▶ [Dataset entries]
-- ==== Sys2Proof/Laws/WithinInstr.lean ====
section
/-! SUPPORT. Every part of an instruction stays within every relation that allows the changes an instruction can make; the loading of the registers that only privileged instructions write is not among them. -/

namespace Sys2Proof.Machine

variable {R : State → State → Prop}

theorem within_readDirect (h : MachineRel R) (n : Nat) (off : Word32) : Within R (readDirect n off) := by
  unfold readDirect
  have hs := h.toSteps
  have ha := h.access.toAccessRel
  repeat' first
    | with_reducible exact within_segRead ha _ _ _
    | with_reducible exact within_pure hs _
    | with_reducible exact within_get hs
    | with_reducible apply within_bind hs
    | intro _

theorem within_writeDirect (h : MachineRel R) {n : Nat} (off : Word32) (v : BitVec n) :
    Within R (writeDirect off v) := by
  unfold writeDirect
  have hs := h.toSteps
  have ha := h.access.toAccessRel
  repeat' first
    | with_reducible exact within_segWrite ha _ _ _ _
    | with_reducible exact within_get hs
    | with_reducible apply within_bind hs
    | intro _

theorem within_selectorItem (h : MachineRel R) (sel : Word16) : Within R (selectorItem sel) := by
  unfold selectorItem
  have hs := h.toSteps
  have ha := h.access.toAccessRel
  repeat' first
    | with_reducible exact within_draw ha
    | with_reducible exact within_pure hs _
    | with_reducible exact within_get hs
    | with_reducible apply within_bind hs
    | with_reducible apply within_ite
    | intro _

theorem within_storeSegment (h : MachineRel R) (e : Rm Reg) (sr : SegReg) : Within R (storeSegment e sr) := by
  unfold storeSegment
  have hs := h.toSteps
  repeat' first
    | with_reducible apply within_writeMem h
    | with_reducible apply within_setRegister h
    | with_reducible apply within_selectorItem h
    | with_reducible exact within_get hs
    | exact within_update fun s => h.gpr s _
    | with_reducible apply within_bind hs
    | with_reducible apply within_ite
    | split
    | intro _

theorem within_exchange8 (h : MachineRel R) (g : Reg8) (v : Byte) : Within R (exchange8 g v) := by
  unfold exchange8
  have hs := h.toSteps
  repeat' first
    | with_reducible exact within_reads hs _
    | with_reducible apply within_setRegister8 h
    | with_reducible exact within_pure hs _
    | with_reducible apply within_bind hs
    | intro _

theorem within_exchange (h : MachineRel R) {n : Nat} (g : Reg) (v : BitVec n) : Within R (exchange g v) := by
  unfold exchange
  have hs := h.toSteps
  repeat' first
    | with_reducible exact within_reads hs _
    | with_reducible apply within_setRegister h
    | with_reducible exact within_pure hs _
    | with_reducible apply within_bind hs
    | intro _

theorem within_pushSegment (h : MachineRel R) (r : SegReg) : Within R (pushSegment r) := by
  unfold pushSegment
  have hs := h.toSteps
  have hk := h.access
  repeat' first
    | with_reducible exact within_push hk _ _
    | with_reducible apply within_selectorItem h
    | with_reducible exact within_get hs
    | with_reducible apply within_bind hs
    | with_reducible apply within_ite
    | intro _

theorem within_popSegment (h : MachineRel R) (r : SegReg) : Within R (popSegment r) := by
  unfold popSegment
  have hs := h.toSteps
  have ha := h.access.toAccessRel
  repeat' first
    | with_reducible exact within_stackRead ha _ _
    | with_reducible apply within_loadSegment h
    | with_reducible apply within_bySize h
    | exact within_update fun s => h.access.sp s _
    | with_reducible apply within_bind hs
    | intro _

theorem within_stackPlaces (h : AccessRel R) (n : Nat) (w : Bool) (ks : List Word32) : Within R (stackPlaces n w ks) := by
  have hs := h.toSteps
  induction ks with
  | nil => exact within_pure hs _
  | cons k ks ih =>
    exact within_bind hs (within_get hs) fun _ => within_bind hs (within_dataAddresses h _ _ _ _) fun _ =>
      within_bind hs ih fun _ => within_pure hs _

theorem within_writeItems (h : AccessRel R) (n : Nat) (pss : List (List Nat)) (vs : List Nat) :
    Within R (writeItems n pss vs) := by
  induction pss generalizing vs with
  | nil => exact within_pure h.toSteps _
  | cons ps pss ih =>
    cases vs with
    | nil => exact within_pure h.toSteps _
    | cons v vs => exact within_bind h.toSteps (within_writeBytes h _ _) fun _ => ih vs

theorem within_pushAllRegisters (h : MachineRel R) : Within R pushAllRegisters := by
  unfold pushAllRegisters
  have hs := h.toSteps
  have hk := h.access
  repeat' first
    | with_reducible exact within_stackPlaces hk.toAccessRel _ _ _
    | with_reducible exact within_writeItems hk.toAccessRel _ _ _
    | exact within_update fun s => hk.sp s _
    | with_reducible exact within_raiseIf hs _ _
    | with_reducible apply within_whenever hs
    | with_reducible apply within_bySize h
    | with_reducible exact within_get hs
    | with_reducible apply within_bind hs
    | intro _

theorem within_loadItems (h : MachineRel R) (n : Nat) (pss : List (List Nat)) (rs : List (Option Reg)) :
    Within R (loadItems n pss rs) := by
  have hs := h.toSteps
  induction pss generalizing rs with
  | nil => exact within_pure hs _
  | cons ps pss ih =>
    cases rs with
    | nil => exact within_pure hs _
    | cons r rs =>
      refine within_bind hs (within_readBytes h.access.toAccessRel _) fun _ => within_bind hs ?_ fun _ => ih rs
      cases r with
      | some r => exact within_setRegister h _ _
      | none => exact within_pure hs _

theorem within_popAllRegisters (h : MachineRel R) : Within R popAllRegisters := by
  unfold popAllRegisters
  have hs := h.toSteps
  have hk := h.access
  repeat' first
    | with_reducible exact within_stackPlaces hk.toAccessRel _ _ _
    | with_reducible exact within_loadItems h _ _ _
    | exact within_update fun s => hk.sp s _
    | with_reducible apply within_bySize h
    | with_reducible apply within_bind hs
    | intro _

theorem within_v86Sensitive (h : MachineRel R) : Within R v86Sensitive := by
  unfold v86Sensitive
  have hs := h.toSteps
  repeat' first
    | with_reducible exact within_raiseIf hs _ _
    | with_reducible exact within_get hs
    | with_reducible apply within_bind hs
    | intro _

theorem within_pushFlags (h : MachineRel R) : Within R pushFlags := by
  unfold pushFlags
  have hs := h.toSteps
  have ha := h.access.toAccessRel
  have hk := h.access
  repeat' first
    | with_reducible exact within_draw ha
    | with_reducible exact within_push hk _ _
    | with_reducible apply within_v86Sensitive h
    | with_reducible exact within_get hs
    | with_reducible apply within_bind hs
    | with_reducible apply within_ite
    | intro _

theorem within_popFlags (h : MachineRel R) : Within R popFlags := by
  unfold popFlags
  have hs := h.toSteps
  have hk := h.access
  repeat' first
    | with_reducible exact within_pop hk _
    | with_reducible apply within_setFlags h
    | with_reducible apply within_v86Sensitive h
    | exact fun _ => rfl
    | with_reducible exact within_get hs
    | exact within_update fun s => h.cur s _
    | with_reducible apply within_bind hs
    | with_reducible apply within_ite
    | intro _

▶ [Problem statement]
Please give all of the entries again, exactly as written.

▶ [Task result]
-- ==== Sys2Proof/Laws/WithinInstr.lean ====
section
/-! SUPPORT. Every part of an instruction stays within every relation that allows the changes an instruction can make; the loading of the registers that only privileged instructions write is not among them. -/

namespace Sys2Proof.Machine

variable {R : State → State → Prop}

theorem within_readDirect (h : MachineRel R) (n : Nat) (off : Word32) : Within R (readDirect n off) := by
  unfold readDirect
  have hs := h.toSteps
  have ha := h.access.toAccessRel
  repeat' first
    | with_reducible exact within_segRead ha _ _ _
    | with_reducible exact within_pure hs _
    | with_reducible exact within_get hs
    | with_reducible apply within_bind hs
    | intro _

theorem within_writeDirect (h : MachineRel R) {n : Nat} (off : Word32) (v : BitVec n) :
    Within R (writeDirect off v) := by
  unfold writeDirect
  have hs := h.toSteps
  have ha := h.access.toAccessRel
  repeat' first
    | with_reducible exact within_segWrite ha _ _ _ _
    | with_reducible exact within_get hs
    | with_reducible apply within_bind hs
    | intro _

theorem within_selectorItem (h : MachineRel R) (sel : Word16) : Within R (selectorItem sel) := by
  unfold selectorItem
  have hs := h.toSteps
  have ha := h.access.toAccessRel
  repeat' first
    | with_reducible exact within_draw ha
    | with_reducible exact within_pure hs _
    | with_reducible exact within_get hs
    | with_reducible apply within_bind hs
    | with_reducible apply within_ite
    | intro _

theorem within_storeSegment (h : MachineRel R) (e : Rm Reg) (sr : SegReg) : Within R (storeSegment e sr) := by
  unfold storeSegment
  have hs := h.toSteps
  repeat' first
    | with_reducible apply within_writeMem h
    | with_reducible apply within_setRegister h
    | with_reducible apply within_selectorItem h
    | with_reducible exact within_get hs
    | exact within_update fun s => h.gpr s _
    | with_reducible apply within_bind hs
    | with_reducible apply within_ite
    | split
    | intro _

theorem within_exchange8 (h : MachineRel R) (g : Reg8) (v : Byte) : Within R (exchange8 g v) := by
  unfold exchange8
  have hs := h.toSteps
  repeat' first
    | with_reducible exact within_reads hs _
    | with_reducible apply within_setRegister8 h
    | with_reducible exact within_pure hs _
    | with_reducible apply within_bind hs
    | intro _

theorem within_exchange (h : MachineRel R) {n : Nat} (g : Reg) (v : BitVec n) : Within R (exchange g v) := by
  unfold exchange
  have hs := h.toSteps
  repeat' first
    | with_reducible exact within_reads hs _
    | with_reducible apply within_setRegister h
    | with_reducible exact within_pure hs _
    | with_reducible apply within_bind hs
    | intro _

theorem within_pushSegment (h : MachineRel R) (r : SegReg) : Within R (pushSegment r) := by
  unfold pushSegment
  have hs := h.toSteps
  have hk := h.access
  repeat' first
    | with_reducible exact within_push hk _ _
    | with_reducible apply within_selectorItem h
    | with_reducible exact within_get hs
    | with_reducible apply within_bind hs
    | with_reducible apply within_ite
    | intro _

theorem within_popSegment (h : MachineRel R) (r : SegReg) : Within R (popSegment r) := by
  unfold popSegment
  have hs := h.toSteps
  have ha := h.access.toAccessRel
  repeat' first
    | with_reducible exact within_stackRead ha _ _
    | with_reducible apply within_loadSegment h
    | with_reducible apply within_bySize h
    | exact within_update fun s => h.access.sp s _
    | with_reducible apply within_bind hs
    | intro _

theorem within_stackPlaces (h : AccessRel R) (n : Nat) (w : Bool) (ks : List Word32) : Within R (stackPlaces n w ks) := by
  have hs := h.toSteps
  induction ks with
  | nil => exact within_pure hs _
  | cons k ks ih =>
    exact within_bind hs (within_get hs) fun _ => within_bind hs (within_dataAddresses h _ _ _ _) fun _ =>
      within_bind hs ih fun _ => within_pure hs _

theorem within_writeItems (h : AccessRel R) (n : Nat) (pss : List (List Nat)) (vs : List Nat) :
    Within R (writeItems n pss vs) := by
  induction pss generalizing vs with
  | nil => exact within_pure h.toSteps _
  | cons ps pss ih =>
    cases vs with
    | nil => exact within_pure h.toSteps _
    | cons v vs => exact within_bind h.toSteps (within_writeBytes h _ _) fun _ => ih vs

theorem within_pushAllRegisters (h : MachineRel R) : Within R pushAllRegisters := by
  unfold pushAllRegisters
  have hs := h.toSteps
  have hk := h.access
  repeat' first
    | with_reducible exact within_stackPlaces hk.toAccessRel _ _ _
    | with_reducible exact within_writeItems hk.toAccessRel _ _ _
    | exact within_update fun s => hk.sp s _
    | with_reducible exact within_raiseIf hs _ _
    | with_reducible apply within_whenever hs
    | with_reducible apply within_bySize h
    | with_reducible exact within_get hs
    | with_reducible apply within_bind hs
    | intro _

theorem within_loadItems (h : MachineRel R) (n : Nat) (pss : List (List Nat)) (rs : List (Option Reg)) :
    Within R (loadItems n pss rs) := by
  have hs := h.toSteps
  induction pss generalizing rs with
  | nil => exact within_pure hs _
  | cons ps pss ih =>
    cases rs with
    | nil => exact within_pure hs _
    | cons r rs =>
      refine within_bind hs (within_readBytes h.access.toAccessRel _) fun _ => within_bind hs ?_ fun _ => ih rs
      cases r with
      | some r => exact within_setRegister h _ _
      | none => exact within_pure hs _

theorem within_popAllRegisters (h : MachineRel R) : Within R popAllRegisters := by
  unfold popAllRegisters
  have hs := h.toSteps
  have hk := h.access
  repeat' first
    | with_reducible exact within_stackPlaces hk.toAccessRel _ _ _
    | with_reducible exact within_loadItems h _ _ _
    | exact within_update fun s => hk.sp s _
    | with_reducible apply within_bySize h
    | with_reducible apply within_bind hs
    | intro _

theorem within_v86Sensitive (h : MachineRel R) : Within R v86Sensitive := by
  unfold v86Sensitive
  have hs := h.toSteps
  repeat' first
    | with_reducible exact within_raiseIf hs _ _
    | with_reducible exact within_get hs
    | with_reducible apply within_bind hs
    | intro _

theorem within_pushFlags (h : MachineRel R) : Within R pushFlags := by
  unfold pushFlags
  have hs := h.toSteps
  have ha := h.access.toAccessRel
  have hk := h.access
  repeat' first
    | with_reducible exact within_draw ha
    | with_reducible exact within_push hk _ _
    | with_reducible apply within_v86Sensitive h
    | with_reducible exact within_get hs
    | with_reducible apply within_bind hs
    | with_reducible apply within_ite
    | intro _

theorem within_popFlags (h : MachineRel R) : Within R popFlags := by
  unfold popFlags
  have hs := h.toSteps
  have hk := h.access
  repeat' first
    | with_reducible exact within_pop hk _
    | with_reducible apply within_setFlags h
    | with_reducible apply within_v86Sensitive h
    | exact fun _ => rfl
    | with_reducible exact within_get hs
    | exact within_update fun s => h.cur s _
    | with_reducible apply within_bind hs
    | with_reducible apply within_ite
    | intro _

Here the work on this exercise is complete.